theorem kept_cmdLocalPortConfig {s0 s : State} {r : Request} (h : Kept s0 s) : (cmdLocalPortConfig.run r s).Kept s0 := by
  unfold cmdLocalPortConfig
  repeat' first
    | with_reducible assumption
    | (with_reducible first | apply Answer.kept_done | apply State.kept_detachUart | apply State.kept_each)
    | (with_reducible first | apply State.kept_mapPort | apply State.kept_mapQueue | apply State.kept_vector)
    | (intro _ _)

theorem kept_cmdLocalTransfer {s0 s : State} {r : Request} (h : Kept s0 s) : (cmdLocalTransfer.run r s).Kept s0 := by
  unfold cmdLocalTransfer
  dsimp -zeta only
  repeat' first
    | with_reducible assumption
    | (with_reducible first | apply Answer.kept_accepted | apply State.kept_mapPort | apply State.kept_read)
    | (refine Kept.fst (by assumption) ?_)
    | split

theorem kept_cmdLocalGpioSet {s0 s : State} {r : Request} (h : Kept s0 s) : (cmdLocalGpioSet.run r s).Kept s0 := by
  unfold cmdLocalGpioSet
  repeat' first
    | with_reducible assumption
    | (with_reducible first | apply Answer.kept_done | apply State.kept_each | apply State.kept_mapPort)
    | (intro _ _)

theorem kept_cmdLocalGpioGet {s0 s : State} {r : Request} (h : Kept s0 s) : (cmdLocalGpioGet.run r s).Kept s0 := by
  unfold cmdLocalGpioGet
  repeat' first
    | with_reducible assumption
    | (with_reducible first | apply Answer.kept_done | apply State.kept_each | apply State.kept_mapPort | apply Kept.fold)
    | (intro _ _)

theorem kept_cmdSenseInputConfig {s0 s : State} {r : Request} (h : Kept s0 s) : (cmdSenseInputConfig.run r s).Kept s0 := by
  unfold cmdSenseInputConfig
  repeat' first
    | with_reducible assumption
    | (with_reducible first | apply Answer.kept_done | apply State.kept_mapSense | apply State.kept_stopSampling)
    | split

theorem kept_cmdSenseStateRead {s0 s : State} {r : Request} (h : Kept s0 s) : (cmdSenseStateRead.run r s).Kept s0 := by
  unfold cmdSenseStateRead
  repeat' first
    | with_reducible assumption
    | (with_reducible first | apply Answer.kept_done | apply State.kept_each | apply State.kept_mapSense)
    | (intro _ _)

theorem kept_cmdSenseSampleSet {s0 s : State} {r : Request} (h : Kept s0 s) : (cmdSenseSampleSet.run r s).Kept s0 := by
  unfold cmdSenseSampleSet
  dsimp only
  repeat' first
    | with_reducible assumption
    | (with_reducible first | apply Answer.kept_done | apply State.kept_mapQueue | apply State.kept_mapSense)
    | (with_reducible apply State.kept_stopSampling)
    | split

theorem kept_cmdSenseGangSet {s0 s : State} {r : Request} (h : Kept s0 s) : (cmdSenseGangSet.run r s).Kept s0 := by
  unfold cmdSenseGangSet
  repeat' first
    | with_reducible assumption
    | (with_reducible apply Answer.kept_done)
    | (refine Kept.record rfl ?_ (fun w => w) rfl rfl rfl rfl rfl rfl rfl;
       first
         | with_reducible assumption
         | (with_reducible apply Answer.kept_done))

theorem kept_cmdSenseCalRun {s0 s : State} {r : Request} (h : Kept s0 s) : (cmdSenseCalRun.run r s).Kept s0 := by
  unfold cmdSenseCalRun
  repeat' first
    | with_reducible assumption
    | (with_reducible first | apply Answer.kept_accepted | apply State.kept_choose | apply State.kept_defer)
    | (refine Kept.record rfl ?_ (fun w => w) rfl rfl rfl rfl rfl rfl rfl;
       first
         | with_reducible assumption
         | (with_reducible first | apply Answer.kept_accepted | apply State.kept_choose | apply State.kept_defer))
    | split

theorem kept_cmdSenseQuery {s0 s : State} {r : Request} (h : Kept s0 s) : (cmdSenseQuery.run r s).Kept s0 := by
  unfold cmdSenseQuery
  repeat' first
    | with_reducible assumption
    | (with_reducible first | apply Answer.kept_done | apply State.kept_mapSense)
    | split

theorem State.kept_switchTo {s0 s : State} {i : Nat} {high : Bool} (h : Kept s0 s) : Kept s0 (s.switchTo i high) := by
  unfold State.switchTo
  dsimp only
  repeat' first
    | with_reducible assumption
    | (with_reducible first | apply State.kept_mapSense | apply State.kept_raise | apply State.kept_vector)
    | split

theorem kept_cmdSensorSupplySet {s0 s : State} {r : Request} (h : Kept s0 s) : (cmdSensorSupplySet.run r s).Kept s0 := by
  unfold cmdSensorSupplySet
  repeat' first
    | with_reducible assumption
    | (with_reducible first | apply Answer.kept_done | apply State.kept_choose | apply State.kept_mapSensor)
■ ■ ■ ■ ■
### [What you will do]
If a line in the records contains "cmdSenseQuery", report it.

### [Answer space]
theorem kept_cmdSenseQuery {s0 s : State} {r : Request} (h : Kept s0 s) : (cmdSenseQuery.run r s).Kept s0 := by
  unfold cmdSenseQuery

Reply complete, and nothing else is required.